[Data for review]
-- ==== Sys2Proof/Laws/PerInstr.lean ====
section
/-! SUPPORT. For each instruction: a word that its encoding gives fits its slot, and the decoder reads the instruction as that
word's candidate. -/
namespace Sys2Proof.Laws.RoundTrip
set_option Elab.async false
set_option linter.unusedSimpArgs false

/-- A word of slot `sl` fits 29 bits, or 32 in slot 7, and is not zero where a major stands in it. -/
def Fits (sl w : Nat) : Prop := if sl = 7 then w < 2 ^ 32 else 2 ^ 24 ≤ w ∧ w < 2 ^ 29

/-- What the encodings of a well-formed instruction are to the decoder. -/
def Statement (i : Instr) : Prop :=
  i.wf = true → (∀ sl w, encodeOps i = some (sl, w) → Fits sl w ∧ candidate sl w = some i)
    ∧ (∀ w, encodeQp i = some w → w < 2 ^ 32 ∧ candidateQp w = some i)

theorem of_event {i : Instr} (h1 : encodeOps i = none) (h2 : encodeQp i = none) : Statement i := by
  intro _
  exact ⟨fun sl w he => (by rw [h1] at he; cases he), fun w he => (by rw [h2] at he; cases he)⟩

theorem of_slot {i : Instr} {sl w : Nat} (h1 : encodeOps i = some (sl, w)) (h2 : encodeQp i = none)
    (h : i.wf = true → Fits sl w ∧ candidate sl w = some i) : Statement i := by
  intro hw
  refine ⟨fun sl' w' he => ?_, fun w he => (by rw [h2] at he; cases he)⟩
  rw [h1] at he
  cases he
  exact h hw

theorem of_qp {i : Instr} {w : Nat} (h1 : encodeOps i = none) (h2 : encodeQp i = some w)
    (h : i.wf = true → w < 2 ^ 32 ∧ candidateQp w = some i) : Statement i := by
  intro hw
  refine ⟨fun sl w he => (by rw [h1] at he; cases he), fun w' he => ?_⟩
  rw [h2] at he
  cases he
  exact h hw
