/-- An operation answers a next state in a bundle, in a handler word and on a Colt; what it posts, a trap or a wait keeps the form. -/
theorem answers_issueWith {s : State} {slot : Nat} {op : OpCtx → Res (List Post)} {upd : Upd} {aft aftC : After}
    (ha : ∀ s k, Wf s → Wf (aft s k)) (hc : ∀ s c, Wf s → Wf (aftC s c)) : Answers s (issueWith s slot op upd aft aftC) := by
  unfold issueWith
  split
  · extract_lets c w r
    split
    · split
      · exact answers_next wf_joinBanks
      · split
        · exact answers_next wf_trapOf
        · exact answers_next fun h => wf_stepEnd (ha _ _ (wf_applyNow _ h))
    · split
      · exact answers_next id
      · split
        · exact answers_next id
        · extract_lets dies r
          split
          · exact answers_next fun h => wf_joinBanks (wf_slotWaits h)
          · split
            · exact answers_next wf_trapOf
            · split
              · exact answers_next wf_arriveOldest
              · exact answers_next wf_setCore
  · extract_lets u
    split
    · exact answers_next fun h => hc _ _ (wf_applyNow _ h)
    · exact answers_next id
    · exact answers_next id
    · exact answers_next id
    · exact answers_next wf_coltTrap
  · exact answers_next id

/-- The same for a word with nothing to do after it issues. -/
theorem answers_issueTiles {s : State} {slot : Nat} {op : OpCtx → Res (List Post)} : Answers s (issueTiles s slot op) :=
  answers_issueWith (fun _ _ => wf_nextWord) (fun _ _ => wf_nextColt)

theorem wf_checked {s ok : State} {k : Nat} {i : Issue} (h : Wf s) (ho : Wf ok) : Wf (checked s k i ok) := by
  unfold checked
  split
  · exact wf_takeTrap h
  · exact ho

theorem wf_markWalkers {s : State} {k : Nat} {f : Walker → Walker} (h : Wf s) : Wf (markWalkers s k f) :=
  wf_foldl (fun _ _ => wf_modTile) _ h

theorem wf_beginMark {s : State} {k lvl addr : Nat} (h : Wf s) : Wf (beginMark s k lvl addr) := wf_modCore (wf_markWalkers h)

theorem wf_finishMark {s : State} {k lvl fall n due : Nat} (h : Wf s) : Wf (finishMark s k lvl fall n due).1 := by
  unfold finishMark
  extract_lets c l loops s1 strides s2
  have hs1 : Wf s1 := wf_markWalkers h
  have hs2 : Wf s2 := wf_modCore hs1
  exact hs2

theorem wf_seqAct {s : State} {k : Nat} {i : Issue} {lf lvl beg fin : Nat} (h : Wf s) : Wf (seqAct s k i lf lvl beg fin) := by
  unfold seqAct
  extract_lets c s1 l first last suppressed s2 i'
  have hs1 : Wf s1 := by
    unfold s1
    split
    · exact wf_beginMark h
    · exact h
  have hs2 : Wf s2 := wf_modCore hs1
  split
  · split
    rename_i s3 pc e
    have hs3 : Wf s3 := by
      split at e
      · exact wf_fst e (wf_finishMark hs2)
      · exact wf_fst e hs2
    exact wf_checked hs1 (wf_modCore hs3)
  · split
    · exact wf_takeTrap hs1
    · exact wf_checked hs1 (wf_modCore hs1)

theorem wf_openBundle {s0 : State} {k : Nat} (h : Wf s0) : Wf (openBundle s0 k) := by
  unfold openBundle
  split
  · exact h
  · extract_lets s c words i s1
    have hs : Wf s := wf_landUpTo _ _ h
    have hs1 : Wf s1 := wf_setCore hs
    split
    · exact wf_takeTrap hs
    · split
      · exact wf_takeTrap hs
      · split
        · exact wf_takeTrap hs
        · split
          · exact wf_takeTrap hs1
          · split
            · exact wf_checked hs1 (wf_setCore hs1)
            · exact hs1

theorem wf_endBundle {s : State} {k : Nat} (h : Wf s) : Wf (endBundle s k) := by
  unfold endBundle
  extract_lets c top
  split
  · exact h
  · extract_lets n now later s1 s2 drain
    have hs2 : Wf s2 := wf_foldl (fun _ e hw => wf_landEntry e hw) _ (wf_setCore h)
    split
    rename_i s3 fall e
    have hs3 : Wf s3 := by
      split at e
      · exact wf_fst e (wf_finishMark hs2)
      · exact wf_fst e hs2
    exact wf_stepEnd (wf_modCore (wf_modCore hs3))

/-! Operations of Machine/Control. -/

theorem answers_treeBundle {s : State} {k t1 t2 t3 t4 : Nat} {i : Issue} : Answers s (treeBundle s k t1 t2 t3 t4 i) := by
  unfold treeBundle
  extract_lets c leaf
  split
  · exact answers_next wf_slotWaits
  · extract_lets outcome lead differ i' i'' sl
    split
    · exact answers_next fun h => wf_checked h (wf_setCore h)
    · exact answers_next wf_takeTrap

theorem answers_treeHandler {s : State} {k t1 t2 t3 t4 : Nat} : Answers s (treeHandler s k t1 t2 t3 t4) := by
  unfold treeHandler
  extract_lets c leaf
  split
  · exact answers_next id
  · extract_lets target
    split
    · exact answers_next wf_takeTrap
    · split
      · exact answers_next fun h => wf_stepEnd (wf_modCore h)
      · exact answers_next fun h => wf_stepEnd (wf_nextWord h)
[/Data for review]
# Assigned task
Exact copies of all the entries above are to be printed.

# Exercise response
-- ==== Sys2Proof/Laws/PerInstr.lean ====
section
/-! SUPPORT. For each instruction: a word that its encoding gives fits its slot, and the decoder reads the instruction as that
word's candidate. -/
namespace Sys2Proof.Laws.RoundTrip
set_option Elab.async false
set_option linter.unusedSimpArgs false

/-- A word of slot `sl` fits 29 bits, or 32 in slot 7, and is not zero where a major stands in it. -/
def Fits (sl w : Nat) : Prop := if sl = 7 then w < 2 ^ 32 else 2 ^ 24 ≤ w ∧ w < 2 ^ 29

/-- What the encodings of a well-formed instruction are to the decoder. -/
def Statement (i : Instr) : Prop :=
  i.wf = true → (∀ sl w, encodeOps i = some (sl, w) → Fits sl w ∧ candidate sl w = some i)
    ∧ (∀ w, encodeQp i = some w → w < 2 ^ 32 ∧ candidateQp w = some i)

theorem of_event {i : Instr} (h1 : encodeOps i = none) (h2 : encodeQp i = none) : Statement i := by
  intro _
  exact ⟨fun sl w he => (by rw [h1] at he; cases he), fun w he => (by rw [h2] at he; cases he)⟩

theorem of_slot {i : Instr} {sl w : Nat} (h1 : encodeOps i = some (sl, w)) (h2 : encodeQp i = none)
    (h : i.wf = true → Fits sl w ∧ candidate sl w = some i) : Statement i := by
  intro hw
  refine ⟨fun sl' w' he => ?_, fun w he => (by rw [h2] at he; cases he)⟩
  rw [h1] at he
  cases he
  exact h hw

theorem of_qp {i : Instr} {w : Nat} (h1 : encodeOps i = none) (h2 : encodeQp i = some w)
    (h : i.wf = true → w < 2 ^ 32 ∧ candidateQp w = some i) : Statement i := by
  intro hw
  refine ⟨fun sl w he => (by rw [h1] at he; cases he), fun w' he => ?_⟩
  rw [h2] at he
  cases he
  exact h hw
/-- An operation answers a next state in a bundle, in a handler word and on a Colt; what it posts, a trap or a wait keeps the form. -/
theorem answers_issueWith {s : State} {slot : Nat} {op : OpCtx → Res (List Post)} {upd : Upd} {aft aftC : After}
    (ha : ∀ s k, Wf s → Wf (aft s k)) (hc : ∀ s c, Wf s → Wf (aftC s c)) : Answers s (issueWith s slot op upd aft aftC) := by
  unfold issueWith
  split
  · extract_lets c w r
    split
    · split
      · exact answers_next wf_joinBanks
      · split
        · exact answers_next wf_trapOf
        · exact answers_next fun h => wf_stepEnd (ha _ _ (wf_applyNow _ h))
    · split
      · exact answers_next id
      · split
        · exact answers_next id
        · extract_lets dies r
          split
          · exact answers_next fun h => wf_joinBanks (wf_slotWaits h)
          · split
            · exact answers_next wf_trapOf
            · split
              · exact answers_next wf_arriveOldest
              · exact answers_next wf_setCore
  · extract_lets u
    split
    · exact answers_next fun h => hc _ _ (wf_applyNow _ h)
    · exact answers_next id
    · exact answers_next id
    · exact answers_next id
    · exact answers_next wf_coltTrap
  · exact answers_next id

/-- The same for a word with nothing to do after it issues. -/
theorem answers_issueTiles {s : State} {slot : Nat} {op : OpCtx → Res (List Post)} : Answers s (issueTiles s slot op) :=
  answers_issueWith (fun _ _ => wf_nextWord) (fun _ _ => wf_nextColt)

theorem wf_checked {s ok : State} {k : Nat} {i : Issue} (h : Wf s) (ho : Wf ok) : Wf (checked s k i ok) := by
  unfold checked
  split
  · exact wf_takeTrap h
  · exact ho

theorem wf_markWalkers {s : State} {k : Nat} {f : Walker → Walker} (h : Wf s) : Wf (markWalkers s k f) :=
  wf_foldl (fun _ _ => wf_modTile) _ h

theorem wf_beginMark {s : State} {k lvl addr : Nat} (h : Wf s) : Wf (beginMark s k lvl addr) := wf_modCore (wf_markWalkers h)

theorem wf_finishMark {s : State} {k lvl fall n due : Nat} (h : Wf s) : Wf (finishMark s k lvl fall n due).1 := by
  unfold finishMark
  extract_lets c l loops s1 strides s2
  have hs1 : Wf s1 := wf_markWalkers h
  have hs2 : Wf s2 := wf_modCore hs1
  exact hs2

theorem wf_seqAct {s : State} {k : Nat} {i : Issue} {lf lvl beg fin : Nat} (h : Wf s) : Wf (seqAct s k i lf lvl beg fin) := by
  unfold seqAct
  extract_lets c s1 l first last suppressed s2 i'
  have hs1 : Wf s1 := by
    unfold s1
    split
    · exact wf_beginMark h
    · exact h
  have hs2 : Wf s2 := wf_modCore hs1
  split
  · split
    rename_i s3 pc e
    have hs3 : Wf s3 := by
      split at e
      · exact wf_fst e (wf_finishMark hs2)
      · exact wf_fst e hs2
    exact wf_checked hs1 (wf_modCore hs3)
  · split
    · exact wf_takeTrap hs1
    · exact wf_checked hs1 (wf_modCore hs1)

theorem wf_openBundle {s0 : State} {k : Nat} (h : Wf s0) : Wf (openBundle s0 k) := by
  unfold openBundle
  split
  · exact h
  · extract_lets s c words i s1
    have hs : Wf s := wf_landUpTo _ _ h
    have hs1 : Wf s1 := wf_setCore hs
    split
    · exact wf_takeTrap hs
    · split
      · exact wf_takeTrap hs
      · split
        · exact wf_takeTrap hs
        · split
          · exact wf_takeTrap hs1
          · split
            · exact wf_checked hs1 (wf_setCore hs1)
            · exact hs1

theorem wf_endBundle {s : State} {k : Nat} (h : Wf s) : Wf (endBundle s k) := by
  unfold endBundle
  extract_lets c top
  split
  · exact h
  · extract_lets n now later s1 s2 drain
    have hs2 : Wf s2 := wf_foldl (fun _ e hw => wf_landEntry e hw) _ (wf_setCore h)
    split
    rename_i s3 fall e
    have hs3 : Wf s3 := by
      split at e
      · exact wf_fst e (wf_finishMark hs2)
      · exact wf_fst e hs2
    exact wf_stepEnd (wf_modCore (wf_modCore hs3))

/-! Operations of Machine/Control. -/

theorem answers_treeBundle {s : State} {k t1 t2 t3 t4 : Nat} {i : Issue} : Answers s (treeBundle s k t1 t2 t3 t4 i) := by
  unfold treeBundle
  extract_lets c leaf
  split
  · exact answers_next wf_slotWaits
  · extract_lets outcome lead differ i' i'' sl
    split
    · exact answers_next fun h => wf_checked h (wf_setCore h)
    · exact answers_next wf_takeTrap

theorem answers_treeHandler {s : State} {k t1 t2 t3 t4 : Nat} : Answers s (treeHandler s k t1 t2 t3 t4) := by
  unfold treeHandler
  extract_lets c leaf
  split
  · exact answers_next id
  · extract_lets target
    split
    · exact answers_next wf_takeTrap
    · split
      · exact answers_next fun h => wf_stepEnd (wf_modCore h)
      · exact answers_next fun h => wf_stepEnd (wf_nextWord h)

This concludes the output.